EXERCISE INSTRUCTIONS → Every line from the one with "SEEDED(e) (R31). -/" to the one with "def recordFault (c", including those two, is to be copied exactly; all other lines of the entries below are left out.

INFORMATION PROVIDED →
☆ ☆ ☆ ☆ ☆
-- ==== Sys2Proof/Machine/Flags.lean ====
section
/-! DEFINITION. The block's flags: the seeded flags (10_state.md R32) and the STATUS register (R31). There are
no condition codes, no arithmetic flags and no IEEE 754 exception flags (R34), so no command computes any. -/

namespace Sys2Proof.Machine

/-- SEEDED(e) (10_state.md R32): the engine's flag, and for MT64 `idx ≠ MT_SENTINEL`. -/
def seeded (b : Block) : Engine → Bool
  | .xs32 => b.xs32.seeded
  | .xs64 => b.xs64.seeded
  | .xs128 => b.xs128.seeded
  | .xs64s => b.xs64s.seeded
  | .xs1024s => b.xs1024s.seeded
  | .pcg32LcgXshrr => b.pcg32LcgXshrr.seeded
  | .pcg32LcgXshrs => b.pcg32LcgXshrs.seeded
  | .pcg32McgXshrr => b.pcg32McgXshrr.seeded
  | .pcg32McgXshrs => b.pcg32McgXshrs.seeded
  | .pcg64LcgXslrr => b.pcg64LcgXslrr.seeded
  | .pcg64McgXslrr => b.pcg64McgXslrr.seeded
  | .mt64 => decide (b.mt64.idx.toNat ≠ params.mtSentinel)

/-- SEEDED(e) as one bit. -/
def seededBit (b : Block) (e : Engine) : BitVec 1 := BitVec.ofBool (seeded b e)

/-- STATUS.SEEDED, 12 bits: bit e is SEEDED(e) (R31). -/
def seededField (b : Block) : BitVec 12 :=
  seededBit b .mt64 ++ seededBit b .pcg64McgXslrr ++ seededBit b .pcg64LcgXslrr ++
    seededBit b .pcg32McgXshrs ++ seededBit b .pcg32McgXshrr ++ seededBit b .pcg32LcgXshrs ++
    seededBit b .pcg32LcgXshrr ++ seededBit b .xs1024s ++ seededBit b .xs64s ++
    seededBit b .xs128 ++ seededBit b .xs64 ++ seededBit b .xs32

/-- The 64-bit STATUS register (R31): [63:32] and [31:28] 0, [27:16] SEEDED, [15:12] 0, [11:8] LAST_CAUSE,
[7:4] FIRST_CAUSE, [3:1] 0, [0] FAULTED. -/
def statusWord (b : Block) : U64 :=
  0#36 ++ seededField b ++ 0#4 ++ b.faults.lastCause ++ b.faults.firstCause ++ 0#3 ++
    BitVec.ofBool b.faults.faulted

/-- What a fault of cause `c` does to FAULTED, FIRST_CAUSE and LAST_CAUSE (60_exceptions.md R344). -/
def recordFault (c : Cause) (f : FaultLog) : FaultLog where
  faulted := true
  firstCause := if f.faulted then f.firstCause else causeCode c
  lastCause := causeCode c

end Sys2Proof.Machine
end

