/-! ### Kinds of commands -/

/-- The engine and the repeat form of a generation command: the 48 commands GEN, GENR, GENRC and GENRR
(60_exceptions.md R343). -/
def generation : Instr → Option (Engine × Repeat)
  | .seedXs32 _ => none
  | .seedXs64 _ => none
  | .seedXs128 _ _ => none
  | .seedXs64s _ => none
  | .seedPcg32LcgXshrr _ => none
  | .seedPcg32LcgXshrs _ => none
  | .seedPcg32McgXshrr _ => none
  | .seedPcg32McgXshrs _ => none
  | .seedPcg64LcgXslrr _ _ => none
  | .seedPcg64McgXslrr _ _ => none
  | .seedMt64 _ => none
  | .seedaXs1024s _ => none
  | .seedaMt64 _ => none
  | .genXs32 rep => some (.xs32, rep)
  | .genXs64 rep => some (.xs64, rep)
  | .genXs128 rep => some (.xs128, rep)
  | .genXs64s rep => some (.xs64s, rep)
  | .genXs1024s rep => some (.xs1024s, rep)
  | .genPcg32LcgXshrr rep => some (.pcg32LcgXshrr, rep)
  | .genPcg32LcgXshrs rep => some (.pcg32LcgXshrs, rep)
  | .genPcg32McgXshrr rep => some (.pcg32McgXshrr, rep)
  | .genPcg32McgXshrs rep => some (.pcg32McgXshrs, rep)
  | .genPcg64LcgXslrr rep => some (.pcg64LcgXslrr, rep)
  | .genPcg64McgXslrr rep => some (.pcg64McgXslrr, rep)
  | .genMt64 rep => some (.mt64, rep)
  | .genrXs32 rep => some (.xs32, rep)
  | .genrXs64 rep => some (.xs64, rep)
  | .genrXs128 rep => some (.xs128, rep)
  | .genrXs64s rep => some (.xs64s, rep)
  | .genrXs1024s rep => some (.xs1024s, rep)
  | .genrPcg32LcgXshrr rep => some (.pcg32LcgXshrr, rep)
  | .genrPcg32LcgXshrs rep => some (.pcg32LcgXshrs, rep)
  | .genrPcg32McgXshrr rep => some (.pcg32McgXshrr, rep)
  | .genrPcg32McgXshrs rep => some (.pcg32McgXshrs, rep)
  | .genrPcg64LcgXslrr rep => some (.pcg64LcgXslrr, rep)
  | .genrPcg64McgXslrr rep => some (.pcg64McgXslrr, rep)
  | .genrMt64 rep => some (.mt64, rep)
  | .genrcXs32 rep => some (.xs32, rep)
  | .genrcXs64 rep => some (.xs64, rep)
  | .genrcXs128 rep => some (.xs128, rep)
  | .genrcXs64s rep => some (.xs64s, rep)
  | .genrcXs1024s rep => some (.xs1024s, rep)
  | .genrcPcg32LcgXshrr rep => some (.pcg32LcgXshrr, rep)
  | .genrcPcg32LcgXshrs rep => some (.pcg32LcgXshrs, rep)
  | .genrcPcg32McgXshrr rep => some (.pcg32McgXshrr, rep)
  | .genrcPcg32McgXshrs rep => some (.pcg32McgXshrs, rep)
  | .genrcPcg64LcgXslrr rep => some (.pcg64LcgXslrr, rep)
  | .genrcPcg64McgXslrr rep => some (.pcg64McgXslrr, rep)
  | .genrcMt64 rep => some (.mt64, rep)
  | .genrrXs32 rep _ _ => some (.xs32, rep)
  | .genrrXs64 rep _ _ => some (.xs64, rep)
  | .genrrXs128 rep _ _ => some (.xs128, rep)
  | .genrrXs64s rep _ _ => some (.xs64s, rep)
  | .genrrXs1024s rep _ _ => some (.xs1024s, rep)
  | .genrrPcg32LcgXshrr rep _ _ => some (.pcg32LcgXshrr, rep)
  | .genrrPcg32LcgXshrs rep _ _ => some (.pcg32LcgXshrs, rep)
  | .genrrPcg32McgXshrr rep _ _ => some (.pcg32McgXshrr, rep)
  | .genrrPcg32McgXshrs rep _ _ => some (.pcg32McgXshrs, rep)
  | .genrrPcg64LcgXslrr rep _ _ => some (.pcg64LcgXslrr, rep)
  | .genrrPcg64McgXslrr rep _ _ => some (.pcg64McgXslrr, rep)
  | .genrrMt64 rep _ _ => some (.mt64, rep)
  | .status => none

/-- The engine a seeding command seeds: the 11 SEED and the 2 SEEDA commands. -/
def seeding : Instr → Option Engine
  | .seedXs32 _ => some .xs32
  | .seedXs64 _ => some .xs64
  | .seedXs128 _ _ => some .xs128
  | .seedXs64s _ => some .xs64s
  | .seedPcg32LcgXshrr _ => some .pcg32LcgXshrr
  | .seedPcg32LcgXshrs _ => some .pcg32LcgXshrs
  | .seedPcg32McgXshrr _ => some .pcg32McgXshrr
  | .seedPcg32McgXshrs _ => some .pcg32McgXshrs
  | .seedPcg64LcgXslrr _ _ => some .pcg64LcgXslrr
  | .seedPcg64McgXslrr _ _ => some .pcg64McgXslrr
  | .seedMt64 _ => some .mt64
  | .seedaXs1024s _ => some .xs1024s
  | .seedaMt64 _ => some .mt64
  | .genXs32 _ => none
  | .genXs64 _ => none
  | .genXs128 _ => none
  | .genXs64s _ => none
  | .genXs1024s _ => none
  | .genPcg32LcgXshrr _ => none
  | .genPcg32LcgXshrs _ => none
  | .genPcg32McgXshrr _ => none
  | .genPcg32McgXshrs _ => none
  | .genPcg64LcgXslrr _ => none
  | .genPcg64McgXslrr _ => none
  | .genMt64 _ => none
  | .genrXs32 _ => none
  | .genrXs64 _ => none
  | .genrXs128 _ => none
  | .genrXs64s _ => none
  | .genrXs1024s _ => none
  | .genrPcg32LcgXshrr _ => none
  | .genrPcg32LcgXshrs _ => none
  | .genrPcg32McgXshrr _ => none
  | .genrPcg32McgXshrs _ => none
  | .genrPcg64LcgXslrr _ => none
  | .genrPcg64McgXslrr _ => none
  | .genrMt64 _ => none
  | .genrcXs32 _ => none
  | .genrcXs64 _ => none
  | .genrcXs128 _ => none
  | .genrcXs64s _ => none
  | .genrcXs1024s _ => none
  | .genrcPcg32LcgXshrr _ => none
  | .genrcPcg32LcgXshrs _ => none
  | .genrcPcg32McgXshrr _ => none
  | .genrcPcg32McgXshrs _ => none
  | .genrcPcg64LcgXslrr _ => none
  | .genrcPcg64McgXslrr _ => none
  | .genrcMt64 _ => none
  | .genrrXs32 _ _ _ => none
  | .genrrXs64 _ _ _ => none
  | .genrrXs128 _ _ _ => none
  | .genrrXs64s _ _ _ => none
  | .genrrXs1024s _ _ _ => none
  | .genrrPcg32LcgXshrr _ _ _ => none
  | .genrrPcg32LcgXshrs _ _ _ => none
  | .genrrPcg32McgXshrr _ _ _ => none
  | .genrrPcg32McgXshrs _ _ _ => none
  | .genrrPcg64LcgXslrr _ _ _ => none
  | .genrrPcg64McgXslrr _ _ _ => none
  | .genrrMt64 _ _ _ => none
  | .status => none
☆ ☆ ☆ ☆ ☆
TASK ANSWER →
/-- STATUS.SEEDED, 12 bits: bit e is SEEDED(e) (R31). -/
def seededField (b : Block) : BitVec 12 :=
  seededBit b .mt64 ++ seededBit b .pcg64McgXslrr ++ seededBit b .pcg64LcgXslrr ++
    seededBit b .pcg32McgXshrs ++ seededBit b .pcg32McgXshrr ++ seededBit b .pcg32LcgXshrs ++
    seededBit b .pcg32LcgXshrr ++ seededBit b .xs1024s ++ seededBit b .xs64s ++
    seededBit b .xs128 ++ seededBit b .xs64 ++ seededBit b .xs32

/-- The 64-bit STATUS register (R31): [63:32] and [31:28] 0, [27:16] SEEDED, [15:12] 0, [11:8] LAST_CAUSE,
[7:4] FIRST_CAUSE, [3:1] 0, [0] FAULTED. -/
def statusWord (b : Block) : U64 :=
  0#36 ++ seededField b ++ 0#4 ++ b.faults.lastCause ++ b.faults.firstCause ++ 0#3 ++
    BitVec.ofBool b.faults.faulted

/-- What a fault of cause `c` does to FAULTED, FIRST_CAUSE and LAST_CAUSE (60_exceptions.md R344). -/
def recordFault (c : Cause) (f : FaultLog) : FaultLog where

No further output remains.